------ EXTRACTED DATA ------

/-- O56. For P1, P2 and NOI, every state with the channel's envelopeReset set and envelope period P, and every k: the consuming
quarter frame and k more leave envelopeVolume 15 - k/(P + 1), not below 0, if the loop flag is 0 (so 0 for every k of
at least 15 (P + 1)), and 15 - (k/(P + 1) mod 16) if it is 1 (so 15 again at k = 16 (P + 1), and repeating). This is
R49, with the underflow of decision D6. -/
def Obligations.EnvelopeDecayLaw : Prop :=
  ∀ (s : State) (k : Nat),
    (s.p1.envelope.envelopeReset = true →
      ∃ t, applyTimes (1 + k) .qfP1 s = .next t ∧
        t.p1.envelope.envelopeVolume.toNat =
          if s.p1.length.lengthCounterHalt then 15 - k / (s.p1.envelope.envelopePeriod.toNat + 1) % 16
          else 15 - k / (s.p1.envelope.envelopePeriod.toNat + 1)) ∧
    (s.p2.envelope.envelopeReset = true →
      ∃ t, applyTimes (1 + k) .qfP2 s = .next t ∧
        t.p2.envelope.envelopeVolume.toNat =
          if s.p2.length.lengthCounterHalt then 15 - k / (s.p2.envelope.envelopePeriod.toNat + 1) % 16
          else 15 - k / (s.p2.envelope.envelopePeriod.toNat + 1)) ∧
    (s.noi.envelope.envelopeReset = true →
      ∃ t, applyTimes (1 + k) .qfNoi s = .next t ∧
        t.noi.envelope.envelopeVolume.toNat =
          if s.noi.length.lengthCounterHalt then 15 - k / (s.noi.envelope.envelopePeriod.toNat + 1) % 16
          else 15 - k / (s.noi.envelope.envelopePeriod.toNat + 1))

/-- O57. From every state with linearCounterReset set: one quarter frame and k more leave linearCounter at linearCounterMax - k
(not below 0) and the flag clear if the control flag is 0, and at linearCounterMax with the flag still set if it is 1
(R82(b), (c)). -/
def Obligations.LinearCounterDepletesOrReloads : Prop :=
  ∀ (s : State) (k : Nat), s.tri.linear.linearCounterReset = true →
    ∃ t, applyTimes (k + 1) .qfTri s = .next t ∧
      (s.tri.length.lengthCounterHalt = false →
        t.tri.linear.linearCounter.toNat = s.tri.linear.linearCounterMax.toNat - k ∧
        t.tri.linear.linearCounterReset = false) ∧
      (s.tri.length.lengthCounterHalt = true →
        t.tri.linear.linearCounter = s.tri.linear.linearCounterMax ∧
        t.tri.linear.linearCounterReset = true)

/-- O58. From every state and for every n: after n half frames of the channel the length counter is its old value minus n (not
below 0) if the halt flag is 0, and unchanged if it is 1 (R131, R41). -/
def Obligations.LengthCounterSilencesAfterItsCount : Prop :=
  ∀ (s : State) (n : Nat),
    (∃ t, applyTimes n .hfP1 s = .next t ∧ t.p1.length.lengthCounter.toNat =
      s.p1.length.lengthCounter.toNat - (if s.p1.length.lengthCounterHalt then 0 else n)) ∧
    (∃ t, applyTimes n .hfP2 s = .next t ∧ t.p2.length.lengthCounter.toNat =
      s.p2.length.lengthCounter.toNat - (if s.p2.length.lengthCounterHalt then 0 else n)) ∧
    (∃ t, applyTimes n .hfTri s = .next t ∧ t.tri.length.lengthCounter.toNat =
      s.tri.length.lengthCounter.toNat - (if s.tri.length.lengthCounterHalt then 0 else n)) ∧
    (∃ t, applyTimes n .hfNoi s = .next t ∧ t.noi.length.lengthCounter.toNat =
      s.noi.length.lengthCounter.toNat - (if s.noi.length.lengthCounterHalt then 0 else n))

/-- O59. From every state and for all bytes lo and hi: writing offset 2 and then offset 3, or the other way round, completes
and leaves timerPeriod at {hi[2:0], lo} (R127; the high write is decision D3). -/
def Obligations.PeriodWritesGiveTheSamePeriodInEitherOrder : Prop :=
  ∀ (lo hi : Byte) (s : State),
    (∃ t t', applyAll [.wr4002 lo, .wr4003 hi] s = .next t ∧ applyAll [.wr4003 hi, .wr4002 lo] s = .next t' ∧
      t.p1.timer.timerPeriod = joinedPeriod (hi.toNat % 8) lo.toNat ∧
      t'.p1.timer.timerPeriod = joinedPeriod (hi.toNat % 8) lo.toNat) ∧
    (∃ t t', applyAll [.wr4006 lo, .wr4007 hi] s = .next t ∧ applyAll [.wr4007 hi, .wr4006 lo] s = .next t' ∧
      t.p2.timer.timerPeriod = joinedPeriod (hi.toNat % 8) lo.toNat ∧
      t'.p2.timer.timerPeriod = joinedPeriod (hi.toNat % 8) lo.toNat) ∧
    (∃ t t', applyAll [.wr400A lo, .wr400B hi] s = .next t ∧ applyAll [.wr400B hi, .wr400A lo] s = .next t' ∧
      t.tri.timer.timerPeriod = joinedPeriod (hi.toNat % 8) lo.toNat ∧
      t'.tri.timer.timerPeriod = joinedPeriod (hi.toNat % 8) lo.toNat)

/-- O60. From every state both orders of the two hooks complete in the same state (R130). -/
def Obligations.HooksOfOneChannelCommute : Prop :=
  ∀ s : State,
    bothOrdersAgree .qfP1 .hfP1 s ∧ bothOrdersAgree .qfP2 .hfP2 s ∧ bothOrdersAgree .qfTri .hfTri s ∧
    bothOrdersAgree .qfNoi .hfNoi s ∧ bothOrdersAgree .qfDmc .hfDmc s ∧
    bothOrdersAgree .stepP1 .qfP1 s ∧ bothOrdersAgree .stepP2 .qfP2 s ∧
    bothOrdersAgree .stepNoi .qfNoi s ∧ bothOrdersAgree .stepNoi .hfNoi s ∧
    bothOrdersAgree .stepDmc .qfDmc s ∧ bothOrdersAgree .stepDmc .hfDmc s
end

------
------ EXTRACTED DATA ------

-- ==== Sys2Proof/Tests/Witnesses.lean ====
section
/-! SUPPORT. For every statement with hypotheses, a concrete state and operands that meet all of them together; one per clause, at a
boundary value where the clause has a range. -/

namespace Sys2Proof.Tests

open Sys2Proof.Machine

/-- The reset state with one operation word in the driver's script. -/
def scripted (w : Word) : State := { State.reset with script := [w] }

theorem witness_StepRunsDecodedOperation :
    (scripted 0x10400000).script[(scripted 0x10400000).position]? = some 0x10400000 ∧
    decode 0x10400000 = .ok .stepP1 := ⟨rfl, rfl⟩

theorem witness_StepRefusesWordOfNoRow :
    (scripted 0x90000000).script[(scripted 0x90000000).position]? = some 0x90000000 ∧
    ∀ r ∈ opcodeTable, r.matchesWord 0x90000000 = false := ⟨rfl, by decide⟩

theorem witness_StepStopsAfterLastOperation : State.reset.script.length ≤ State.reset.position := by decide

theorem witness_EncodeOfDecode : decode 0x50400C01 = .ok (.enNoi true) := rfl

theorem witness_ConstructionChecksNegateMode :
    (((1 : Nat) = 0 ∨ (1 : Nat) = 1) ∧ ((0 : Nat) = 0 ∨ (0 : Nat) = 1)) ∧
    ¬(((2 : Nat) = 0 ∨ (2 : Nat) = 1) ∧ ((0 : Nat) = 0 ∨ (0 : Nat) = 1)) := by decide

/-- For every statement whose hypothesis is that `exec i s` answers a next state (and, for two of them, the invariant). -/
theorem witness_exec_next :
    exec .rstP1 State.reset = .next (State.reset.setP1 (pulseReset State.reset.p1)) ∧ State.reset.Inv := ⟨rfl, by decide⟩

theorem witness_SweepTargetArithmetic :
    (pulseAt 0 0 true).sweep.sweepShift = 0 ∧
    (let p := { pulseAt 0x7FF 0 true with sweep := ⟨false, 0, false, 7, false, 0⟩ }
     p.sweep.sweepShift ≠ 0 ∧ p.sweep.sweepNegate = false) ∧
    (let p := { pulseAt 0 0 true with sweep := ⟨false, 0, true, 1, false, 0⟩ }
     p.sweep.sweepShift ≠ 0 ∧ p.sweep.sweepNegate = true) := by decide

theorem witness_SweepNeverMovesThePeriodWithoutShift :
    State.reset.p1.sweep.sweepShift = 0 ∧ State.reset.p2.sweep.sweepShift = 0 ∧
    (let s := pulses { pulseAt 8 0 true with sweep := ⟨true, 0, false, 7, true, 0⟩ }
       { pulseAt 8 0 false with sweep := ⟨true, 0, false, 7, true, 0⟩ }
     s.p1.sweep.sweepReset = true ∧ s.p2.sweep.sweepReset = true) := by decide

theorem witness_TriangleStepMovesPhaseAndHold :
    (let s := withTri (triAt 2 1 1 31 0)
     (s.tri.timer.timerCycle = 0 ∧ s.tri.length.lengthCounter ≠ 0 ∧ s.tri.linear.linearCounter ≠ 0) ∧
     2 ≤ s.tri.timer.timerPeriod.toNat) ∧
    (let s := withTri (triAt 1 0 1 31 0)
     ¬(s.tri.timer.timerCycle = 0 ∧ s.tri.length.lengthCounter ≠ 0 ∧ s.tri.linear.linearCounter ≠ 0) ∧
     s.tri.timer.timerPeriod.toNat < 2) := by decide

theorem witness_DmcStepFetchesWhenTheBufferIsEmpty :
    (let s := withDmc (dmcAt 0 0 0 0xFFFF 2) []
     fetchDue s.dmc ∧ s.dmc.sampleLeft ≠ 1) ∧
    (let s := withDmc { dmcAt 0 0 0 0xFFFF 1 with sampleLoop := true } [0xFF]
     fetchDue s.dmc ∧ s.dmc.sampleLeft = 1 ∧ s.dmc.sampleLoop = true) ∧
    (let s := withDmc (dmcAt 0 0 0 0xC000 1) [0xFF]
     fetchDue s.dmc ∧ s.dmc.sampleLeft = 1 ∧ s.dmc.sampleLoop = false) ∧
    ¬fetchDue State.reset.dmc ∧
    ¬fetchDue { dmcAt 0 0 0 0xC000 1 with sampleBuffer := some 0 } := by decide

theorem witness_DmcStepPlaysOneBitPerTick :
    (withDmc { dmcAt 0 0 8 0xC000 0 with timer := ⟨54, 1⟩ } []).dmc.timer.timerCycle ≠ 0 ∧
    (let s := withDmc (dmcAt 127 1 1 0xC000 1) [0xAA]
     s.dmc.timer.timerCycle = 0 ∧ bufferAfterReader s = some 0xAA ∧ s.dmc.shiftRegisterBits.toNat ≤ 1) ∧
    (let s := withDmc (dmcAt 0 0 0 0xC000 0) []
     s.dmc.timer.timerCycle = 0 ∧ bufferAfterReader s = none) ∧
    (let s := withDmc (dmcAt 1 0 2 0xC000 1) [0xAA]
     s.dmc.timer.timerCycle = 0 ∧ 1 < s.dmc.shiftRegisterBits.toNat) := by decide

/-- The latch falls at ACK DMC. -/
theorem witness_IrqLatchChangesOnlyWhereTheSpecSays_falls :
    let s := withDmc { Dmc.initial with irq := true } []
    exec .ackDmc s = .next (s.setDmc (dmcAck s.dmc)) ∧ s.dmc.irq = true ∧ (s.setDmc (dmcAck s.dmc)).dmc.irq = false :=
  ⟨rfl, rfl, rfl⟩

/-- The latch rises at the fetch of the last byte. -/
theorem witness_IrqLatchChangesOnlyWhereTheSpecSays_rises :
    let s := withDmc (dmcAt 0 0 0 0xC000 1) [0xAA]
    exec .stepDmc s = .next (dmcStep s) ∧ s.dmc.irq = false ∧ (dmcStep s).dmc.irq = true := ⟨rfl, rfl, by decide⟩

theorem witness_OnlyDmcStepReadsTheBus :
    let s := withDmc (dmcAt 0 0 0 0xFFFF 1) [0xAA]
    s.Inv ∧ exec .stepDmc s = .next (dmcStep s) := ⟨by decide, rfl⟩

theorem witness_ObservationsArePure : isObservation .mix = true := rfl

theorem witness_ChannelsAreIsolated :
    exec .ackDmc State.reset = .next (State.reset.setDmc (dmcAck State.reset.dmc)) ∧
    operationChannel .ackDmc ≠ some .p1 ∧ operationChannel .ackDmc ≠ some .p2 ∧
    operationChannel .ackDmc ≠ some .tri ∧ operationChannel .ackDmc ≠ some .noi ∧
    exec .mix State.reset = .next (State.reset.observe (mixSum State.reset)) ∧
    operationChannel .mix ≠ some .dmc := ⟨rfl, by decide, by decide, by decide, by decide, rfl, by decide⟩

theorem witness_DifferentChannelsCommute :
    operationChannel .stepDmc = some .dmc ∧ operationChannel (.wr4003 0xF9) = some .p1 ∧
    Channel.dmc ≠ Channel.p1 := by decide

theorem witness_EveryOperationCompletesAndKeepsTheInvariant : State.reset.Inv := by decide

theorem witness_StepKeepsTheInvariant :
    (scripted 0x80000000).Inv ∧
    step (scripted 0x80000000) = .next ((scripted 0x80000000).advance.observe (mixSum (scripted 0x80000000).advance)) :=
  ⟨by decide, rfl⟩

------

== ACTION ITEM ==
Output exactly the lines of the material above from the one containing "s.p2.length.lengthCounter.toNat - (if" up to and including the one containing "(∃ t, applyTimes n .hfNoi".

== SOLUTION TO THIS EXERCISE ==
      s.p2.length.lengthCounter.toNat - (if s.p2.length.lengthCounterHalt then 0 else n)) ∧
    (∃ t, applyTimes n .hfTri s = .next t ∧ t.tri.length.lengthCounter.toNat =
      s.tri.length.lengthCounter.toNat - (if s.tri.length.lengthCounterHalt then 0 else n)) ∧
    (∃ t, applyTimes n .hfNoi s = .next t ∧ t.noi.length.lengthCounter.toNat =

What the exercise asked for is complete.